A study published in Nature Medicine a year ago suggested that the app was as good as dermatologists at identifying 26 common skin conditions, including melanoma, basal cell carcinoma and squamous cell carcinoma.
Specifically, on a dataset of 963 validation cases, the software was non-inferior to six dermatologists and superior to six primary care physicians and six nurse practitioners. The top-1 accuracy – the proportion of samples where the top choice of diagnosis matched the true diagnosis – was 0.66 for Derm Assist, 0.63 for the dermatologists, 0.44 for the primary care doctors and 0.40 for the nurses.
Newer research, published in Jama this month, ploughs a similar furrow, showing that use of the technology by non-specialist healthcare workers was significantly associated with higher agreement with reference diagnoses. For GPs, the increase in diagnostic agreement was 10%, from 48% to 58%; for nurse practitioners, the increase was 12%, from 46% to 58%.

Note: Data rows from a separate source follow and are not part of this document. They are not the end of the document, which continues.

-- ==== Sys2Proof/Machine/ChannelOps.lean ====
section
/-! DEFINITION. A channel unit's handling of a tick, of a run's start and of its closing (R16 to R43). Each function acts on
one channel and answers the one report it may make. -/

namespace Sys2Proof.Machine

/-- Why a candidate is withdrawn (section 2.10). -/
inductive Withdrawal where
  | glitch
  | fault
  | closing
deriving DecidableEq, Repr

/-- A report of a channel to the grouping engine (section 2.10); a start carries its arrival and its tick k_first. -/
inductive Report where
  | started (c : ChanId) (arrival : SubTick) (tick : Tick) (confirmed : Bool)
  | confirmed (c : ChanId)
  | withdrawn (c : ChanId) (why : Withdrawal)
  | completed (c : ChanId) (f : Features)
deriving DecidableEq, Repr

/-- The items the intake hands a channel at a tick (R9). -/
structure Handed where
  m : Nat
  prev : Nat
  sat : Bool
  gap : Bool
deriving DecidableEq, Repr

/-- The load stamp as the rollup unit holds it (R54): its value, 0 when absent, and whether it is stale or absent. -/
structure LoadStamp where
  value : Nat
  stale : Bool
deriving DecidableEq, Repr

/-- QUIET in an active run, LISTEN otherwise (R18, R21). -/
def waitingState (active : Bool) : ChState := if active then .quiet else .listen

/-! ### First step: the fault state (R17, R18) -/

/-- Fault arrival (R17): a candidate is withdrawn, a hit ends with the FAULT mark, a lockout is abandoned, and the
channel enters FAULT. -/
def Channel.faultArrival (ch : Channel) (c : ChanId) : Channel × Option Report :=
  if ch.reportedFault then
    match ch.st with
    | .off | .fault => (ch, none)
    | .pending _ => ({ ch with st := .fault }, some (.withdrawn c .fault))
    | .inHit cand =>
      ({ ch with st := .fault },
        some (.completed c ({ cand with marks := { cand.marks with fault := true } }.finish ch.work.es)))
    | .lockout _ | .quiet | .listen => ({ ch with st := .fault }, none)
  else (ch, none)

/-- A channel in FAULT whose reported fault state is clear leaves FAULT (R18). -/
def Channel.faultCleared (ch : Channel) (active : Bool) : Channel :=
  if ch.st = .fault && !ch.reportedFault then { ch with st := waitingState active } else ch

/-! ### Second step: take-up (R20, R21) -/

/-- Take-up in OFF, LISTEN or QUIET (R20, R22), with the change of state of a changed enable (R21). -/
def Channel.takeUp (ch : Channel) (entry : ChParams) (active : Bool) : Channel :=
  let taken := { ch with work := entry, t := threshold entry ch.b16 }
  match ch.st with
  | .off => if entry.enable then { taken with st := waitingState active } else taken
  | .listen | .quiet => if entry.enable then taken else { taken with st := .off }
  | .pending _ | .inHit _ | .lockout _ | .fault => ch

/-! ### Third step: the sample (R23 to R34) -/

/-- The estimator's update and the recomputed T (R22 to R24). -/
def Channel.estimate (ch : Channel) (m : Nat) : Channel :=
  let b16 := Machine.estimate ch.b16 m ch.work.bs
  { ch with b16 := b16, t := threshold ch.work b16 }

/-- The candidate that an over-threshold sample in QUIET starts at tick k (R25, R44 to R46, R54). -/
def Channel.candidate (ch : Channel) (k : Tick) (load : LoadStamp) (x : Handed) : Candidate where
  kFirst := k
  arrival := arrivalAt k (arrivalFraction ch.t x.prev x.m)
  counts := 1
  peak := x.m
  kPeak := k
  frozen := false
  kLast := k
  sum := x.m
  trailing := 0
  marks := { coarse := decide (ch.t ≤ x.prev), sat := x.sat, gap := x.gap, loadStale := load.stale }
  load := load.value

/-- The start of a candidate and its report (R25, R26): with Qc of 1 it is confirmed at once. -/
def Channel.start (ch : Channel) (c : ChanId) (k : Tick) (load : LoadStamp) (x : Handed) : Channel × Option Report :=
  let cand := ch.candidate k load x
  if ch.work.qc = 1 then ({ ch with st := .inHit cand }, some (.started c cand.arrival k true))
  else ({ ch with st := .pending cand }, some (.started c cand.arrival k false))

/-- The freeze test of the peak (R27): more than PDT ticks have passed since the peak's tick. -/
def Candidate.freezePeak (cand : Candidate) (k : Tick) (pdt : Nat) : Candidate :=
  if pdt < ticksSince k cand.kPeak then { cand with frozen := true } else cand

/-- The peak after the freeze test (R27): a larger sample replaces a peak that is not frozen. -/
def Candidate.raisePeak (cand : Candidate) (k : Tick) (m : Nat) : Candidate :=
  if !cand.frozen && decide (cand.peak < m) then { cand with peak := m, kPeak := k } else cand

/-- The energy sums (R27): an over-threshold sample commits the trailing sum. -/
def Candidate.addEnergy (cand : Candidate) (k : Tick) (t m : Nat) : Candidate :=
  if t ≤ m then { cand with sum := cand.sum + cand.trailing + m, trailing := 0, kLast := k }
  else { cand with trailing := cand.trailing + m }

/-- The crossing count (R27): an over-threshold sample whose previous magnitude is below T. -/
def Candidate.addCrossing (cand : Candidate) (t : Nat) (x : Handed) : Candidate :=
  if t ≤ x.m && decide (x.prev < t) then { cand with counts := satAdd Config.max16 cand.counts 1 } else cand

/-- The SAT and GAP marks (R27). -/
def Candidate.addMarks (cand : Candidate) (x : Handed) : Candidate :=
  { cand with marks := { cand.marks with sat := cand.marks.sat || x.sat, gap := cand.marks.gap || x.gap } }

/-- What a candidate gathers at a tick, in the order of R27: peak, energy, crossing, marks. -/
def Candidate.gather (cand : Candidate) (k : Tick) (pdt t : Nat) (x : Handed) : Candidate :=
  ((((cand.freezePeak k pdt).raisePeak k x.m).addEnergy k t x.m).addCrossing t x).addMarks x

/-- The peak's freeze on its own (R27). -/
def Channel.peakFreeze (ch : Channel) (k : Tick) : Channel :=
  match ch.st with
  | .pending cand => { ch with st := .pending (cand.freezePeak k ch.work.pdt) }
  | .inHit cand => { ch with st := .inHit (cand.freezePeak k ch.work.pdt) }
  | .off | .listen | .quiet | .lockout _ | .fault => ch

/-- The candidate is confirmed at tick k (R28). -/
def Candidate.confirms (cand : Candidate) (k : Tick) (w : ChParams) : Bool :=
  decide (w.qc ≤ cand.counts) && decide (ticksSince k cand.kFirst < w.qs)

/-- The candidate, not confirmed, is a glitch at tick k (R29). -/
def Candidate.isGlitch (cand : Candidate) (k : Tick) (w : ChParams) : Bool :=
  !cand.confirms k w && (decide (w.qs ≤ ticksSince k cand.kFirst) || decide (ticksSince k cand.kLast = w.hdt))

/-- The confirmation test of PENDING (R28). -/
def Channel.confirmTest (ch : Channel) (c : ChanId) (k : Tick) : Channel × Option Report :=
  match ch.st with
  | .pending cand => if cand.confirms k ch.work then ({ ch with st := .inHit cand }, some (.confirmed c)) else (ch, none)
  | _ => (ch, none)

/-- The glitch test of PENDING (R29, R30). -/
def Channel.glitchTest (ch : Channel) (c : ChanId) (k : Tick) : Channel × Option Report :=
  match ch.st with
  | .pending cand =>
    if cand.isGlitch k ch.work then
      ({ ch with st := .quiet, glitches := satAdd Config.max16 ch.glitches 1 }, some (.withdrawn c .glitch))
    else (ch, none)
  | _ => (ch, none)

/-- The state after a normal or forced end at tick k (R33). -/
def afterHit (k : Tick) (hlt : Nat) : ChState :=
  if 1 ≤ hlt then .lockout (tickAfter k hlt) else .quiet

/-- The hit ends normally at tick k (R31). -/
def Candidate.endsNormally (cand : Candidate) (k : Tick) (w : ChParams) : Bool :=
  decide (ticksSince k cand.kLast = w.hdt)

/-- The hit ends by force at tick k: it has run for MAXD blocks and does not end normally (R31). -/
def Candidate.endsByForce (cand : Candidate) (k : Tick) (w : ChParams) : Bool :=
  !cand.endsNormally k w && decide (ticksSince k cand.kFirst + 1 = blocks w.maxd)

/-- The candidate record of a forced end (R31, R53): the trailing sum is committed and TRUNC is set. -/
def Candidate.truncate (cand : Candidate) (k : Tick) : Candidate :=
  { cand with
    sum := cand.sum + cand.trailing
    trailing := 0
    kLast := k
    marks := { cand.marks with trunc := true } }

/-- The normal end of a hit (R31 to R33). -/
def Channel.hitEndTest (ch : Channel) (c : ChanId) (k : Tick) : Channel × Option Report :=
  match ch.st with
  | .inHit cand =>
    if cand.endsNormally k ch.work then
      ({ ch with st := afterHit k ch.work.hlt }, some (.completed c (cand.finish ch.work.es)))
    else (ch, none)
  | _ => (ch, none)

/-- The forced end of a hit (R31 to R33). -/
def Channel.hitTruncTest (ch : Channel) (c : ChanId) (k : Tick) : Channel × Option Report :=
  match ch.st with
  | .inHit cand =>
    if cand.endsByForce k ch.work then
      ({ ch with st := afterHit k ch.work.hlt }, some (.completed c ((cand.truncate k).finish ch.work.es)))
    else (ch, none)
  | _ => (ch, none)

/-- The end of a lockout (R34). -/
def Channel.lockoutEndTest (ch : Channel) (k : Tick) : Channel :=
  match ch.st with
  | .lockout e => if e = k then { ch with st := .quiet } else ch
  | _ => ch

/-- Two tests of one tick in order, of which at most one reports. -/
def firstReport (a : Channel × Option Report) (f : Channel → Channel × Option Report) : Channel × Option Report :=
  match a.2 with
  | some _ => a
  | none => f a.1

/-- The third step (R16): the sample is handled by the rule of the state the channel is in after the first two. -/
def Channel.handleSample (ch : Channel) (c : ChanId) (k : Tick) (load : LoadStamp) (x : Handed) :
    Channel × Option Report :=
  match ch.st with
  | .off | .fault => (ch, none)
  | .listen => (ch.estimate x.m, none)
  | .quiet => if ch.t ≤ x.m then ch.start c k load x else (ch.estimate x.m, none)
  | .pending cand =>
    let gathered := { ch with st := .pending (cand.gather k ch.work.pdt ch.t x) }
    firstReport (gathered.confirmTest c k) fun ch => ch.glitchTest c k
  | .inHit cand =>
    let gathered := { ch with st := .inHit (cand.gather k ch.work.pdt ch.t x) }
    firstReport (gathered.hitEndTest c k) fun ch => ch.hitTruncTest c k
  | .lockout _ => (ch.lockoutEndTest k, none)

/-- A channel's handling of a tick in its three steps (R16). A fault arrival leaves the channel in FAULT, where the
other two steps do nothing. -/
def Channel.tick (ch : Channel) (c : ChanId) (k : Tick) (entry : ChParams) (active : Bool) (load : LoadStamp)
    (x : Handed) : Channel × Option Report :=
  firstReport (ch.faultArrival c) fun ch => ((ch.faultCleared active).takeUp entry active).handleSample c k load x

/-! ### Run start, closing, run clear, peek -/

/-- RUN START moves a channel in LISTEN to QUIET (R35). -/
def Channel.runStart (ch : Channel) : Channel :=
  if ch.st = .listen then { ch with st := .quiet } else ch

/-- The closing action (R37). -/
def Channel.close (ch : Channel) (c : ChanId) : Channel × Option Report :=
  match ch.st with
  | .pending _ => ({ ch with st := .listen }, some (.withdrawn c .closing))
  | .inHit cand =>
    ({ ch with st := .listen },
      some (.completed c ({ cand with marks := { cand.marks with cut := true } }.finish ch.work.es)))
  | .lockout _ | .quiet => ({ ch with st := .listen }, none)
  | .listen | .off | .fault => (ch, none)

/-- Run clear on a channel (R41). -/
def Channel.runClear (ch : Channel) : Channel :=
  { ch with glitches := 0, st := if ch.st = .off then .off else .listen }

/-- What CHANNEL PEEK returns (R38, R187). -/
def Channel.peek (ch : Channel) : List Byte :=
  leBytes 1 ch.st.code ++ leBytes 2 ch.t ++ leBytes 4 ch.b16 ++ leBytes 2 ch.glitches
    ++ (ch.work.values.map (leBytes 4)).flatten

end Sys2Proof.Machine
end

A pilot launch of Derm Assist in the EU is pencilled in for the end of this year. The software will be available free, prompting some to wonder whether Google will attempt to monetise users’ data.
Google has denied this, stating that the information and photos provided are private and encrypted, and will not be used to target advertising. It would save images in order to further train the Derm Assist algorithm, but only if users give explicit permission.
The uncertainties with this technology go beyond whether, or how, Google will make money from it. Given that the clinical data on Derm Assist do not assess it in its approved setting, the crucial point is that it remains unproven that the programme will actually improve care.